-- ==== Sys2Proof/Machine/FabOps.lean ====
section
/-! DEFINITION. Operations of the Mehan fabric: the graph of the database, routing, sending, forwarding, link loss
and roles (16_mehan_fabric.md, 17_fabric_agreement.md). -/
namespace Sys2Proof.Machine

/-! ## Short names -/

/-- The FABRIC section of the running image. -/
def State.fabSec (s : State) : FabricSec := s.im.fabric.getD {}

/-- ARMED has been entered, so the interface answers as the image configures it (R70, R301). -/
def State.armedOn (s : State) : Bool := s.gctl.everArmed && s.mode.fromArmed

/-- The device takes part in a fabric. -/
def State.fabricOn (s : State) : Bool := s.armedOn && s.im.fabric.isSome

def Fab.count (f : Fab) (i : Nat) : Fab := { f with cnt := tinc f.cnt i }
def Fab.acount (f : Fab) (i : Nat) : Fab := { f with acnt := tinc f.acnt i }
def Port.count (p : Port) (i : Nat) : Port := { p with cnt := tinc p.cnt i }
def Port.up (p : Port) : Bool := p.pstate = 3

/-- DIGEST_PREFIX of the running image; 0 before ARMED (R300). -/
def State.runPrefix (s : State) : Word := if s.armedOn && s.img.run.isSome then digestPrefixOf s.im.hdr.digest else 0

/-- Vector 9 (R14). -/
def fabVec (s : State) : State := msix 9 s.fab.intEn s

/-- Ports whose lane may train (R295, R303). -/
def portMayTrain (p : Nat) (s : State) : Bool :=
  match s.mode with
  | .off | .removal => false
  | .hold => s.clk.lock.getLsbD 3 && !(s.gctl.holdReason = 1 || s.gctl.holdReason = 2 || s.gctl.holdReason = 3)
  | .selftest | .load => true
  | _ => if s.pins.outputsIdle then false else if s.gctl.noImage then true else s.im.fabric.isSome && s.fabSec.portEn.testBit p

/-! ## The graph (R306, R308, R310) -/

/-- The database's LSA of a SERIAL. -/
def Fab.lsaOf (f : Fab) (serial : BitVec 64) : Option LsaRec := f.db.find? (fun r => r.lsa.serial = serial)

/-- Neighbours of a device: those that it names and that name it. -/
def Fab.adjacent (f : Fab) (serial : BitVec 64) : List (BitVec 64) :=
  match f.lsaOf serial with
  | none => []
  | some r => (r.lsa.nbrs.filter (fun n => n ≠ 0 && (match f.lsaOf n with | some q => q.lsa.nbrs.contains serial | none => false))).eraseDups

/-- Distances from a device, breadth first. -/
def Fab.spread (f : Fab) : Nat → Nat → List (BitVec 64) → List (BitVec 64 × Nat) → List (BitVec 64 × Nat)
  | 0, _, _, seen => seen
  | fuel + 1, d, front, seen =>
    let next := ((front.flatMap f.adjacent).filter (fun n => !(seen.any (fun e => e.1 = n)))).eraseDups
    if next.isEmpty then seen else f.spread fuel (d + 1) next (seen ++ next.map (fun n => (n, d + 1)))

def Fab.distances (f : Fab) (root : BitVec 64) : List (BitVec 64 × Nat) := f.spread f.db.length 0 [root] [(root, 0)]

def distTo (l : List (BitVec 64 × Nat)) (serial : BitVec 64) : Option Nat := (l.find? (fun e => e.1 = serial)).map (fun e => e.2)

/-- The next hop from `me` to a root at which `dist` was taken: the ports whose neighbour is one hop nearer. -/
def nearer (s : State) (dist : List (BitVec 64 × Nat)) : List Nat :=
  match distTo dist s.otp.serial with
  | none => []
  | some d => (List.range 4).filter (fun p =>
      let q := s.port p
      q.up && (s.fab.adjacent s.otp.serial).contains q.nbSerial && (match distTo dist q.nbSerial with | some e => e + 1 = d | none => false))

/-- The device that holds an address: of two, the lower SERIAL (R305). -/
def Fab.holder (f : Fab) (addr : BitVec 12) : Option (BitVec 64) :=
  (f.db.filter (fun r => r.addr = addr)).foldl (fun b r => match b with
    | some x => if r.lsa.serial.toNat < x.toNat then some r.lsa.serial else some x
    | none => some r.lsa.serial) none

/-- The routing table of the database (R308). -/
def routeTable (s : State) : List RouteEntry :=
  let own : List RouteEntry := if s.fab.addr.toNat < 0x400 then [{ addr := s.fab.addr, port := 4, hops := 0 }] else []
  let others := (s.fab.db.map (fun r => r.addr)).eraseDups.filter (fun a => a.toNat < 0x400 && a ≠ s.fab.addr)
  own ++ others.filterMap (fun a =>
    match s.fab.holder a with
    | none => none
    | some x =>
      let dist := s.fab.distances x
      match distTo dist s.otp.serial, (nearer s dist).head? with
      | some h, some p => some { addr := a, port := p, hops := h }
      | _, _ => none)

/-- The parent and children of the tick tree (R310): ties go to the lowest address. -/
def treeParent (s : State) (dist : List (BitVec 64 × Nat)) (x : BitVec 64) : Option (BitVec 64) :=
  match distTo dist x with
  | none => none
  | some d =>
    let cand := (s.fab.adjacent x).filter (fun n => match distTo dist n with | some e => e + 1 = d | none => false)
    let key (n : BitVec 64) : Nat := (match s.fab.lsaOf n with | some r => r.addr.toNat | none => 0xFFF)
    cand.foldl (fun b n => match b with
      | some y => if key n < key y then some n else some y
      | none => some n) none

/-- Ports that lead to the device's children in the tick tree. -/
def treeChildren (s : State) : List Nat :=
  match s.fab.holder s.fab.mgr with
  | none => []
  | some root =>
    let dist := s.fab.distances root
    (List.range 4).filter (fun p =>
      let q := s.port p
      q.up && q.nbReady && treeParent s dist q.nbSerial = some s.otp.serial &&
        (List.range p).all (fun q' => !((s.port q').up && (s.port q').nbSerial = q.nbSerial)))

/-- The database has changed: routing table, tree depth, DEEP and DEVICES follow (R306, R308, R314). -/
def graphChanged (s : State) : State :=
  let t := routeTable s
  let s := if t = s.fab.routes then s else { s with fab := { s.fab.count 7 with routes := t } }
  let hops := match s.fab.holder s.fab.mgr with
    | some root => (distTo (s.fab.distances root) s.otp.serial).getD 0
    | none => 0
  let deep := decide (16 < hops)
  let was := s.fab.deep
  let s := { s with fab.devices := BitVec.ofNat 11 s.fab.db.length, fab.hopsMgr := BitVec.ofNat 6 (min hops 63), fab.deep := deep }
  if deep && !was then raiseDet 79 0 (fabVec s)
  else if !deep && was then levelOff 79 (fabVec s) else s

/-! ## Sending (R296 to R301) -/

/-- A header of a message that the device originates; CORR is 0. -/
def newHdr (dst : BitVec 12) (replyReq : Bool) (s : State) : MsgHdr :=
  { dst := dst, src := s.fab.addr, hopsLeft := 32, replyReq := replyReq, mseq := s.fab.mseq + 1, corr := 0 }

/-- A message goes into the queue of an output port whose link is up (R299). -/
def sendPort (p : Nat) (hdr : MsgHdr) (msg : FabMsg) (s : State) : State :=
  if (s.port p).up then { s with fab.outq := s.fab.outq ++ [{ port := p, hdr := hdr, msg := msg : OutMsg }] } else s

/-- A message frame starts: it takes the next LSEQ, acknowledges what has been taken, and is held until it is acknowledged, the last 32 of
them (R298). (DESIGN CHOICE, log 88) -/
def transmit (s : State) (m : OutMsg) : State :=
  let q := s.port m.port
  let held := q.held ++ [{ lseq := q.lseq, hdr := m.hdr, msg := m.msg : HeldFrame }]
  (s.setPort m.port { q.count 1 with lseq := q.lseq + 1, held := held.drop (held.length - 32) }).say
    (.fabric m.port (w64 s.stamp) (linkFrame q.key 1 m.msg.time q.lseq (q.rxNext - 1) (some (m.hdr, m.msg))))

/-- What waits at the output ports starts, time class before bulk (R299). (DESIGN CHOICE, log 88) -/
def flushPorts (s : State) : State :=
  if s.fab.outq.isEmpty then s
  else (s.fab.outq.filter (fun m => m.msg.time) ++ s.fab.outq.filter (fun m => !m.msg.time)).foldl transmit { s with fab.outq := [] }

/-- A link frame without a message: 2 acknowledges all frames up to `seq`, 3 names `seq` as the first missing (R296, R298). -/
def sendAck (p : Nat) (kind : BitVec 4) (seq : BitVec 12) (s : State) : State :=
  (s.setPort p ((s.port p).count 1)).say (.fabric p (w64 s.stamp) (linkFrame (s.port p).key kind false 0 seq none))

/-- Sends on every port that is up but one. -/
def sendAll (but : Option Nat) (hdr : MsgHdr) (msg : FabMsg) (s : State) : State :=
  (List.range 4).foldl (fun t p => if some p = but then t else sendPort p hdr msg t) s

* [EXERCISE GOAL]
Print the material above verbatim, first line through the line containing "(R70, R301). -/", both included.

* [REPLY TO THE TASK]
-- ==== Sys2Proof/Machine/FabOps.lean ====
section
/-! DEFINITION. Operations of the Mehan fabric: the graph of the database, routing, sending, forwarding, link loss
and roles (16_mehan_fabric.md, 17_fabric_agreement.md). -/
namespace Sys2Proof.Machine

/-! ## Short names -/

/-- The FABRIC section of the running image. -/
def State.fabSec (s : State) : FabricSec := s.im.fabric.getD {}

/-- ARMED has been entered, so the interface answers as the image configures it (R70, R301). -/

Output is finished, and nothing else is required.